Deputy Police Commissioner Tracy Lindford said detectives believed Singh remained in India. She appealed for witnesses among India's population of 1.4 billion people to come forward and “give some respite to the family who miss Toyah".
Three Queensland detectives were already in India working with Indian authorities on the investigation, Smith said.
The victim’s parents, Troy Cordingley and Vanessa Gardiner, released a video statement pleading for public help to find her killer.
“I can’t believe that it’s a million dollars, but Toyah deserves that. She deserves every bit of it,” Gardiner said.
The father said bringing the killer to justice “is the very least that she deserved".

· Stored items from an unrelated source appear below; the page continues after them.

/-- The picture rules of an entry: the row channel (R186), the band channels of ports 0x40-0x9F (R196-R198), one channel at port 0 of a FIRST_LAYER engine (R202). -/
def Stream.pictureOk (st : Stream) (i : Nat) (e : Entry) : Bool :=
  let port := e.source % 256
  let front := field e.source 16 6 == 0x02
  let row := st.entries.find? (fun x => field x.source 16 6 == 0x02 && field x.source 8 8 == field e.source 8 8 && x.source % 256 == 0x30)
  let core := field e.dest 8 8
  let band : Bool := match row with
    | some r => r.width == e.width && r.depth == e.depth && r.elemFormat == e.elemFormat
    | none => false
  let intoBand : Bool := field e.dest 16 6 == 0x05 &&
    st.partitions.any (fun p => p.core == core && p.kind == 1 && (p.channel == i || p.channel == 0xFFFF)) &&
    (match st.unitRec (0x0500 + core) with | some u => u.role == 1 || u.role == 3 | none => false)
  (!(front && port == 0x30) || ((e.elemFormat == 3 || e.elemFormat == 10) && decide (1 ≤ e.layout) && decide (e.layout ≤ 3) &&
    st.periodOk e)) &&
  (!(front && decide (0x40 ≤ port) && decide (port < 0xA0)) || (band && !e.multicast && intoBand)) &&
  (!(field e.dest 16 6 == 0x04 && e.dest % 256 == 0 && !e.multicast &&
      (match st.unitRec (field e.dest 8 14) with | some u => u.role == 0x10 | none => false)) ||
    (st.entries.take i).all (fun x => x.multicast || x.dest != e.dest))

/-- The display output of a back end, output 0 on port 0x30 + 3s (R204): the one source that may carry the shed policy (R21). -/
def displayOutput (e : Nat) : Bool := field e 16 6 == 0x03 && decide (0x30 ≤ e % 256) && decide (e % 256 < 0x60) && e % 256 % 3 == 0

/-- A multicast channel's group is below 4,096 and claimed (R44, R294). -/
def Stream.groupOk (st : Stream) (legal : Bool) (e : Entry) : Bool :=
  decide (e.dest < 4096) && (st.claimsFor legal).any (fun c => c.kind == 0x08 && c.index == e.dest)

/-- A channel of the LEGAL segment: none of its sources is a display output, so none may shed (R21). -/
def Stream.legalOk (st : Stream) (raw : List Byte) (e : Entry) : Bool :=
  fixedOk raw e && !(e.kind == 0x0A && e.sensorRate) && !e.shed && st.endpointOk true e.kind e.source &&
  (if e.multicast then st.groupOk true e else st.endpointOk true e.kind e.dest)

/-- A channel of the main stream. -/
def Stream.mainOk (st : Stream) (i : Nat) (raw : List Byte) (e : Entry) : Bool :=
  let legalPort (x : Nat) : Bool := field x 16 6 == 0x0C && (x % 256 == 0x22 || x % 256 == 0x23)
  fixedOk raw e && st.endpointOk false e.kind e.source &&
  (if e.multicast then st.groupOk false e else st.endpointOk false e.kind e.dest) &&
  !(e.shed && (e.sensorRate || !displayOutput e.source)) && !legalPort e.source && !(legalPort e.dest && !e.multicast) && st.pictureOk i e

/-- The channel that a command names, for commands that move its tokens or return its credits. -/
def Body.channel : Body → Option Nat
  | .xfer o => some o.channel
  | .nWrite o => some o.channel
  | .spCredit o => some o.channel
  | .pub o => some o.channel
  | .ethSend o => some o.channel
  | _ => none

/-- Whether a channel's SOURCE sends without a command of a list that names the channel: a camera, a picture pipeline, the time unit, an Ethernet flow, Invar's
side, or another device; on this device in the phases of its unit's PHASE_MASK. DEDUCED (log 85). -/
def Stream.selfDriven (st : Stream) (phase : Nat) (e : Entry) : Bool :=
  if field e.source 22 10 ≠ st.own then true
  else if [0x04, 0x05, 0x06, 0x07].contains (field e.source 16 6) then false
  else match st.unitRec (field e.source 8 14) with | some u => u.phaseMask.testBit phase | none => true

/-- The unpinned channels that can be active at once in a phase (R26): those that the lists of the phase name, and those whose source sends of itself; the channels
of LEGAL stand after the main ones. DEDUCED (log 85). -/
def unpinnedIn (st : Stream) (ls : List ListRec) (phase : Nat) : List Nat :=
  let es := st.entries ++ st.legalEntries
  let legals := match st.legal with | some l => l.lists | none => []
  let named := (ls.filter (fun l => l.phase == phase) ++ legals).flatMap (fun l => l.cmds.filterMap (fun c => Body.channel c.body))
  (List.range es.length).filter (fun i => match es[i]? with
    | some e => !e.pinned && (named.contains i || st.selfDriven phase e)
    | none => false)

/-- PIN_LIMIT for more than 256 unpinned channels active at once in a phase: the 257th. DEDUCED (log 85). -/
def unpinnedFault (st : Stream) (p : Placement) : Option LoadFail :=
  firstBad (List.range (match st.schedules[p.scheduleSet]? with | some c => c.phases.length | none => 8)) (fun _ ph =>
    match (unpinnedIn st (st.programs.getD p.programSet []) ph)[256]? with
    | some i => some (0x0E, i)
    | none => none)

/-- BAD_CHANNEL and PIN_LIMIT in channel order, LEGAL channels after the main ones; together they fill at most the 65,536 entries of the table (R22). DEDUCED (log 83). DESIGN CHOICE (log 88). -/
def check11 (img : List Byte) (st : Stream) (p : Placement) : Option LoadFail :=
  if isReload img then unpinnedFault st p
  else
    let t := sectionsOf img
    let top := bodyOf img t 2
    let raws := rawEntries (bodyOf img t 4)
    let count := st.entries.length
    let legals := match st.legal, sectionOf t 0xA with
      | some l, some e =>
        let b := slice img e.offset e.length
        l.entries.zip (rawEntries (bodyOf b (tableOf b 64 (u16 b 6)) 4))
      | _, _ => []
    let pins (i : Nat) : Nat := (((st.entries ++ st.legalEntries).take i).filter (·.pinned)).length
    let pinFault (i : Nat) (e : Entry) : Option LoadFail := need (!(e.sensorRate && !e.pinned) && !(e.pinned && decide (768 ≤ pins i))) 0x0E i
    firstFail [
      unitFault st top,
      relayFault st top,
      firstBad st.entries (fun i e => firstFail [
        need (st.mainOk i (raws.getD i []) e) 0x0D i,
        pinFault i e]),
      firstBad legals (fun j x => firstFail [
        need (decide (count + j < 65536) && st.legalOk x.2 x.1) 0x0D (count + j),
        pinFault (count + j) x.1]),
      unpinnedFault st p]

/-! ## Check 12: memory (R45, R143, R251) -/

/-- Two runs share a page. -/
def runsMeet (a b : PageRun) : Bool := decide (a.virt < b.virt + b.count) && decide (b.virt < a.virt + a.count)

/-- The logical stack whose placement holds the page table and the loader region: MS0, or the lowest-numbered working stack. -/
def State.tableStack (s : State) : Nat := ((List.range 8).find? (fun n => !s.gone (0x0600 + n))).getD 0

/-- A page run within R45 and R143: a stack is 2^21 pages, the page table and loader region start at page 0x1F_4000 of their stack. DESIGN CHOICE (log 109). -/
def State.runOk (s : State) (st : Stream) (p : Placement) (i : Nat) (r : PageRun) : Bool :=
  let k := r.phys / 2 ^ 21
  !(r.large && !(r.virt % 512 == 0 && r.phys % 512 == 0 && r.count % 512 == 0)) && decide (1 ≤ r.count) && decide (r.virt + r.count ≤ 2 ^ 24) &&
  decide ((r.phys + r.count - 1) / 2 ^ 21 = k) && decide (k < st.stacksRequired) && (st.runs.take i).all (fun x => !runsMeet x r) &&
  !(p.stackMap.getD k 0xFF == s.tableStack && decide (0x1F4000 < r.phys % 2 ^ 21 + r.count))

/-- The first device page of the channel table, the entries of LEGAL after the main ones, that no writable, non-LAZY run covers; an unaligned base fails there too. DESIGN CHOICE (log 88). DESIGN CHOICE (log 109). -/
def tableGap (st : Stream) : Option Nat :=
  let bytes := 64 * (st.entries.length + st.legalEntries.length)
  let first := st.tableBase / 4096
  let last := (st.tableBase + bytes - 1) / 4096
  if bytes = 0 then none
  else if st.tableBase % 64 ≠ 0 then some first
  else ((List.range (last + 1 - first)).map (first + ·)).find? (fun d =>
    !st.runs.any (fun r => !r.readOnly && !r.isLazy && decide (r.phys ≤ d) && decide (d < r.phys + r.count)))

/-- A partition: in range, clear of the others of its core, inside the usable scratchpad, in claimed bank groups (R45, R113). DEDUCED (log 86). DESIGN CHOICE (log 109). -/
def partOk (claims : List ClaimRec) (ps : List Partition) (i : Nat) (p : Partition) : Bool :=
  decide (p.core ≤ 5) && decide (p.kind ≤ 6) && decide (p.base % 4096 = 0) && decide (p.size % 4096 = 0) && decide (p.base + p.size ≤ 50069504) &&
  (List.range 4).all (fun g => p.size == 0 || decide (p.base + p.size ≤ 12582912 * g) || decide (12582912 * (g + 1) ≤ p.base) ||
    claims.any (fun c => c.kind == 0x06 && c.index == 10 * p.core + 5 + g)) &&
  (ps.take i).all (fun x => x.core != p.core || decide (x.base + x.size ≤ p.base) || decide (p.base + p.size ≤ x.base))

/-- A window map entry (R45, R251). -/
def windowOk (st : Stream) (boot : List Nat) (i : Nat) (m : WinMap) : Bool :=
  let claimed (cs : List ClaimRec) : Bool := cs.any (fun c => c.kind == 0x07 && c.index == m.window)
  decide (m.aperture < 2097152) && !isRegPage m.aperture && !boot.contains m.aperture && decide (m.window < 8192) &&
  (claimed st.claims || (match st.legal with | some l => claimed l.claims | none => false)) &&
  (st.winMap.take i).all (fun x => x.aperture != m.aperture && x.window != m.window)

/-- MEMORY_OVERLAP and WINDOW_LIMIT. -/
def State.check12 (s : State) (img : List Byte) (st : Stream) (p : Placement) : Option LoadFail :=
  if isReload img then none
  else
    let boot := s.loader.map.bootPages
    firstFail [
      firstBad st.runs (fun i r => need (s.runOk st p i r) 0x0F r.virt),
      match tableGap st with | some d => some (0x0F, d) | none => none,
      firstBad st.partitions (fun i q => need (partOk st.claims st.partitions i q) 0x0F i),
      firstBad st.winMap (fun i m => need (windowOk st boot i m) 0x10 m.window)]

/-! ## Check 13: schedules (R377) -/

/-- BAD_SCHEDULE, with the set's index. DESIGN CHOICE (log 109). -/
def check13 (img : List Byte) (st : Stream) : Option LoadFail :=
  let b := bodyOf img (sectionsOf img) 6
  let hasFloor (f : Nat) : Bool := [0x05, 0x04, 0x02, 0x03, 0x06].contains (f / 256)
  if b.isEmpty then none
  else firstBad st.schedules (fun i c =>
    let o := u32 b (4 + 4 * i)
    let clean := zeroAt b (o + 3) 5 && (recs b (o + 8 + 8 * c.reqs.length) 16 c.phases.length).all (fun r => zeroAt r 6 10) &&
      (recs b (o + 8) 8 c.reqs.length).all (fun r => zeroAt r 2 2)
    need (clean && (List.range c.phases.length).all (fun n => (c.phases.filter (fun p => p.phase == n)).length == 1) &&
      c.phases.all (fun p => decide (p.opPreferred ≤ 7) && decide (p.opMin ≤ p.opPreferred) && decide (p.capPriority ≤ 3) && decide (p.maxUnpinned ≤ 256)) &&
      c.reqs.all (fun r => hasFloor r.1 && st.names r.1) && (c.reqs.map (·.1)).eraseDups.length == c.reqs.length) 0x11 i)

/-! ## Check 14: programs (R58, R62, R77, R113, R127, R134, R158, R236, R306 and the operand tables) -/

/-- Whether a queue accepts a command (R58, R134, R258 and the tables of the chapters; R306 for Invar). -/
def accepts (q : QueueId) (b : Body) : Bool :=
  let p := q.port
  let one : Bool := match q.unit with
    | .tc _ => true
    | _ => false
  let ee : Bool := match q.unit with
    | .ee _ => true
    | _ => false
  let inv : Bool := q.unit == .invar
  match b with
  | .nop => true | .launchAt _ => true | .jump _ => true | .barrier _ => true | .complete _ => true
  | .timeRead _ => (one && (p == 0 || p == 3)) || (inv && p == 3)
  | .xfer _ => (one && (p == 0 || p == 3 || p == 4)) || (ee && (p == 0 || p == 3)) || (inv && p == 0)
  | .pgPolicy _ => one && (p == 0 || p == 3)
  | .pgTouch _ => one && (p == 0 || p == 3)
  | .spFill _ => one && (p == 0 || p == 3 || p == 4)
  | .spCopy _ => one && (p == 0 || p == 3 || p == 4)
  | .nWrite _ => one && p == 4
  | .spCredit _ => one && (p == 0 || p == 3 || p == 4)
  | .matmul o => (one && p == 1) || (inv && p == 1 && decide (o.fmtA ≤ 2) && decide (o.fmtB ≤ 2) && decide (o.mM1 < 32) && decide (o.nM1 < 32))
  | .matmulS2 _ => one && p == 1
  | .vadd _ => (one || inv) && p == 2 | .vsub _ => (one || inv) && p == 2 | .vmul _ => (one || inv) && p == 2 | .vfma _ => (one || inv) && p == 2
  | .vmax _ => (one || inv) && p == 2 | .vmin _ => (one || inv) && p == 2 | .vunary _ => (one || inv) && p == 2 | .vcmp _ => (one || inv) && p == 2
  | .vsel _ => (one || inv) && p == 2 | .vexp2 _ => (one || inv) && p == 2 | .vlog2 _ => (one || inv) && p == 2 | .vrecip _ => (one || inv) && p == 2
  | .vrsqrt _ => (one || inv) && p == 2 | .vact _ => (one || inv) && p == 2 | .vreduce _ => (one || inv) && p == 2 | .vepilogue _ => (one || inv) && p == 2
  | .vqs2 _ => one && p == 2 | .vquant _ => one && p == 2 | .vdequant _ => one && p == 2 | .vrescale _ => one && p == 2
  | .vpool _ => one && p == 2 | .vargmax _ => one && p == 2 | .vpoolBwd _ => one && p == 2
  | .wconv _ => one && p == 1 | .wconvDiag _ => one && p == 1
  | .ewin _ => ee && p == 1
  | .ppParam _ => unitClass q.unit == 0x02 | .ppBand _ => unitClass q.unit == 0x02
  | .ppBParam _ => unitClass q.unit == 0x03 | .ppBRows _ => unitClass q.unit == 0x03
  | .pub _ => ((one || ee) && p == 3) || unitClass q.unit == 0x03
  | .pubOpen _ => ((one || ee) && p == 3) || unitClass q.unit == 0x03
  | .pinSet _ => q.unit == .time | .pinPulse _ => q.unit == .time | .pgStart _ => q.unit == .time | .pgStop _ => q.unit == .time
  | .capArm _ => q.unit == .time | .capDisarm _ => q.unit == .time
  | .sctlWrite _ => unitClass q.unit == 0x0B | .sctlRead _ => unitClass q.unit == 0x0B | .sctlCcc _ => unitClass q.unit == 0x0B
  | .sldColl _ => unitClass q.unit == 0x08
  | .ethFlow _ => unitClass q.unit == 0x09 | .ethSend _ => unitClass q.unit == 0x09 | .ethGcl _ => unitClass q.unit == 0x09
  | .invRecord _ => inv && p == 3 | .invIndicate _ => inv && p == 3

/-- What the checks of one command need: the stream, its channels with those of LEGAL, the claims that its lists may use, the list, its set, and its place in it. -/
structure ProgCtx where
  st : Stream
  chans : List Entry
  claims : List ClaimRec
  legal : Bool
  queue : QueueId
  phase : Nat
  cmds : List Command
  set : List ListRec
  index : Nat

/-- A resource claimed; `owner` asks for a unit's own claim. -/
def ProgCtx.claimed (x : ProgCtx) (kind index : Nat) : Bool := x.claims.any (fun c => c.kind == kind && c.index == index)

Troy Cordingley, the victim's father (Photo: AP)
“At the very minimum, this person must be removed from society and held accountable for their crime,” the father said.
Australia applied to India for Singh’s extradition in March last year, but he could not be found.
Australia's Attorney-General’s Department did not immediately reply when asked on Thursday how many people had been extradited between the two countries, since a bilateral treaty took effect in 2010.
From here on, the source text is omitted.